The other thing I disliked is that it seemed to me that a few students hid out during the project, latching on remora-like to their more capable teammates to secure a good mark with no work. It irritates me to pass students who are not able to write code (not good code, or even mediocre code – just not write code! See Fizzbuzz). It is very difficult to (defensibly) identify these people, however. One technique which I should have used is to ask questions of the indifividual students during their final demos. This would help to identify who actually knows what the heck is going on.

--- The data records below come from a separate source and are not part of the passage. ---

-- ==== Sys2Proof/Tests/Slice0.lean ====
section
/-! SUPPORT. The model's own tests: words written out from the spec's encodings, vectors of 95_test_vectors.md (each test
names its vector), and a witness for the hypotheses of every statement. -/

namespace Sys2Proof.Tests

open Sys2Proof Sys2Proof.Machine

/-- The next state of an answer, if it is one. -/
def nextOf : Answer → Option State
  | .next s => some s
  | .fault _ => none
  | .refused _ => none

/-! ## WellFormed: its one check refuses -/

theorem test_wf_refuses_a_payload_wider_than_the_port : Instr.wf 32 (.evPin (2 ^ 32)) = false := by decide

theorem test_wf_admits_a_full_payload : Instr.wf 32 (.evPin (2 ^ 32 - 1)) = true := by decide

/-! ## Decoding: one word per constructor, bit by bit as OOOO CCCC CAzz zzzz VVVV VVVV VVVV VVVV (R74, R75, R83) -/

theorem test_decode_tbNow : decode (.command 0b00010000010000000000000000000000#32) = .ok (.tbNow .output) := rfl
theorem test_decode_tbElapsed :
    decode (.command 0b00100000000000001111111111111010#32) = .ok (.tbElapsed .input 0xFFFA#16) := rfl
theorem test_decode_ppmPre : decode (.command 0b00110000000000000000000000000000#32) = .ok .ppmPre := rfl
theorem test_decode_ppmGet : decode (.command 0b01000010100000000000000000000000#32) = .ok (.ppmGet 5#5) := rfl
theorem test_decode_ppmSet :
    decode (.command 0b01010000010000000000001111101000#32) = .ok (.ppmSet 0#5 1000#16 true) := rfl
theorem test_decode_ppmPost : decode (.command 0b01100000000000000000000000000000#32) = .ok .ppmPost := rfl
theorem test_decode_srvPre : decode (.command 0b01110000000000000000000000000000#32) = .ok .srvPre := rfl
theorem test_decode_srvGet : decode (.command 0b10001111100000000000000000000000#32) = .ok (.srvGet 31#5) := rfl
theorem test_decode_srvSet :
    decode (.command 0b10010000110000000000010111011100#32) = .ok (.srvSet 1#5 1500#16 true) := rfl
theorem test_decode_srvPost : decode (.command 0b10100000000000000000000000000000#32) = .ok .srvPost := rfl
theorem test_decode_cfgEnable : decode (.command 0b10110000110000000000000000000000#32) = .ok (.cfgEnable 1#5 true) := rfl
theorem test_decode_events :
    [0x01#8, 0x02#8, 0x03#8, 0x04#8, 0x05#8, 0x06#8, 0x07#8, 0x08#8, 0x09#8].map (fun c => decode (.event c 3)) =
      [.ok .evTickIn, .ok .evTickOut, .ok (.evPin 3), .ok .evEdgeIsr, .ok .evEdgeIsrClr, .ok .evTimerIsr,
        .ok .evDecodeOne, .ok .evDecodeEnd, .ok .evReset] := rfl

/-- X12, X13 and the codes around the events: no instruction. -/
theorem test_decode_illegal_opcodes :
    [0x00000000#32, 0xC0000000#32, 0xF0000000#32].map (fun w => decode (.command w)) =
      [.error .illegalOpcode, .error .illegalOpcode, .error .illegalOpcode] := rfl

/-- X14 to X20: a fixed field is not zero. -/
theorem test_decode_illegal_fields :
    [0x10010000#32, 0x10800000#32, 0x10000001#32, 0x30400000#32, 0x80C00000#32, 0xB0400001#32, 0x90600000#32].map
      (fun w => decode (.command w)) = List.replicate 7 (.error .illegalFixedField) := rfl

theorem test_decode_no_event : decode (.event 0x0A#8 0) = .error (.notAnEvent 0x0A#8) := rfl

theorem test_decodeTableWord :
    decodeTableWord 32 0x904003E8 = some (.srvSet 0#5 1000#16 true) ∧ decodeTableWord 8 3 = some (.evPin 0) ∧
      decodeTableWord 32 0 = none := by decide

/-! ## The host's placing of an instruction: the next step after reset runs it -/

theorem test_withFetchWord_timer :
    (nextOf (step (State.reset.withFetchWord 8 6))).map (fun s => (s.tmr.cmp, s.tmr.flag)) = some (20000#16, false) := by
  decide

theorem test_withFetchWord_decodeOne :
    (nextOf (step (State.reset.withFetchWord 8 7))).map (fun s => s.ring.rd) = some 1 := by decide

/-! ## TimeBase (T1 to T12) -/

theorem test_T1_tickIn_wraps :
    (nextOf (exec .evTickIn { State.reset with tbIn := 0xFFFF#16 })).map State.tbIn = some 0#16 := by decide

theorem test_T2_tickOut_matches :
    (nextOf (exec .evTickOut { State.reset with tmr := { cnt := 999#16, cmp := 1000#16, flag := false, stepIdx := 0 } })).map
      State.tmr = some { cnt := 1000#16, cmp := 1000#16, flag := true, stepIdx := 0 } := by decide

theorem test_T5_tickOut_wraps_without_match :
    (nextOf (exec .evTickOut { State.reset with tmr := { cnt := 0xFFFF#16, cmp := 1000#16, flag := false, stepIdx := 0 } })).map
      State.tmr = some { cnt := 0#16, cmp := 1000#16, flag := false, stepIdx := 0 } := by decide

theorem test_T7_tbNow :
    (nextOf (exec (.tbNow .input) { State.reset with tbIn := 0x1234#16 })).map State.rsp = some 0x80001234#32 := by decide

theorem test_T9_tbElapsed_wraps :
    (nextOf (exec (.tbElapsed .input 0xFFFA#16) { State.reset with tbIn := 5#16 })).map State.rsp =
      some 0x8000000B#32 := by decide

theorem test_T11_tbElapsed_largest :
    (nextOf (exec (.tbElapsed .input 1001#16) { State.reset with tbIn := 1000#16 })).map State.rsp =
      some 0x8000FFFF#32 := by decide

/-! ## Edge capture (E1 to E9) -/

theorem test_E1_pin_monitored :
    (nextOf (exec (.evPin 3) State.reset)).map (fun s => (s.inPort, s.edgeFlag)) = some (3, true) := by decide

theorem test_E2_pin_unmonitored :
    (nextOf (exec (.evPin 5) { State.reset with inPort := 1 })).map (fun s => (s.inPort, s.edgeFlag)) =
      some (5, false) := by decide

theorem test_E4_edge_pushes :
    (nextOf (exec .evEdgeIsr { State.reset with edgeFlag := true, tbIn := 10000#16 })).map
      (fun s => (s.ring.slots[0]?, s.ring.wr, s.edgePhase, s.edgeFlag)) =
      some (some { ts := 10000#16, snap := 0 }, 1, true, true) := by decide

theorem test_E6_edge_drops_when_full :
    (nextOf (exec .evEdgeIsr { State.reset with edgeFlag := true, tbIn := 9#16, ring := { State.reset.ring with wr := 63 } })).map
      (fun s => (s.ring, s.edgePhase)) = some ({ State.reset.ring with wr := 63 }, true) := by decide

theorem test_E5_edge_returns :
    (nextOf (exec .evEdgeIsrClr { State.reset with edgeFlag := true, edgePhase := true })).map
      (fun s => (s.edgeFlag, s.edgePhase)) = some (false, false) := by decide

/-! ## PPM decoder (D1 to D20) -/

/-- A state in a drain with one event in slot 0. -/
def drainOf (ev : EdgeEvent) (ppm : Ppm) : State :=
  { State.reset with decPhase := true, ring := { slots := State.reset.ring.slots.set 0 ev, wr := 1, rd := 0 }, ppm := ppm }

theorem test_D1_stores_a_pulse :
    (nextOf (exec .evDecodeOne (drainOf { ts := 11100#16, snap := 0 }
      { State.reset.ppm with prevLevel := true, lastToggleTime := 10000#16 }))).map State.ppm =
      some { pulseTick := 1100#16 :: List.replicate 7 0#16, index := 1, prevLevel := false, lastToggleTime := 11100#16
             active := true } := by decide

theorem test_D3_sync_gap :
    (nextOf (exec .evDecodeOne (drainOf { ts := 13001#16, snap := 0 }
      { State.reset.ppm with prevLevel := true, lastToggleTime := 10000#16, index := 4 }))).map State.ppm =
      some { State.reset.ppm with lastToggleTime := 13001#16 } := by decide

Academic dishonesty and software engineering

On the one hand we cannot prohibit collaboration and code re-use: these are fundamental practices in software engineering. On the other hand, we need to assess the student’s actual contribution. I had a few interesting cases that suggest our pollicies in this area need more attention.
1. One group used a sample Ruby on Rails project to bootstrap their application. It came with most of the controllers they needed. They then customized the UI and logic to implement the functionality (poorly).
2. Another team hired a third-party designer to do custom artwork for the project (which looked fantastic).
3. A different team had a friend with web design expertise work on the CSS for the project.
4. Several teams used Twitter’s Bootstrap UI library or JqueryUI to simplify their efforts on the design end.
5. Many groups used third-party libraries to simplify their life, like JQuery, Rails, image libraries, etc.

Obviously, most of these are exactly what would happen in industry. On the other hand, it definitely gains one an advantage. The Twitter Bootstrap apps all looked an order of magnitude better than the custom apps.

My principle was the remixing and reuse was fine, as long as it was properly acknowledged. In the design case, we could try to discount that aspect of the UI in the marking. But it is almost certainly the case that some groups did NOT acknowledge their use of other people’s IP, and yet benefited from it. I don’t have a good solution to the problem of detecting code reuse. And furthermore, the burden of proof is pretty high to call something cheating, and requires more than a gut feeling or a commit to Github that touched hundreds of files at once (i.e. a bulk commit of 3rd party code).

IT role

One of the things which I think will only become more prevalent is the use of third-party services to manage the course. In the past, students would use CS department machines and servers to do their assignments, a CS database server, and store code on the department subversion or IBM RTC servers.

This semester I don’t think we used a single department resource, save for email (and that only because I was forced to for privacy reasons) and the course webpage. Class discussions took place on; code and issues were managed with Github, and students nearly always have their own laptops and Android devices (there was not a single group that chose iOS, incidentally, although nearly half the class has Macbooks. I think the 99$ fee is a real stumbling block – that and Objective-C).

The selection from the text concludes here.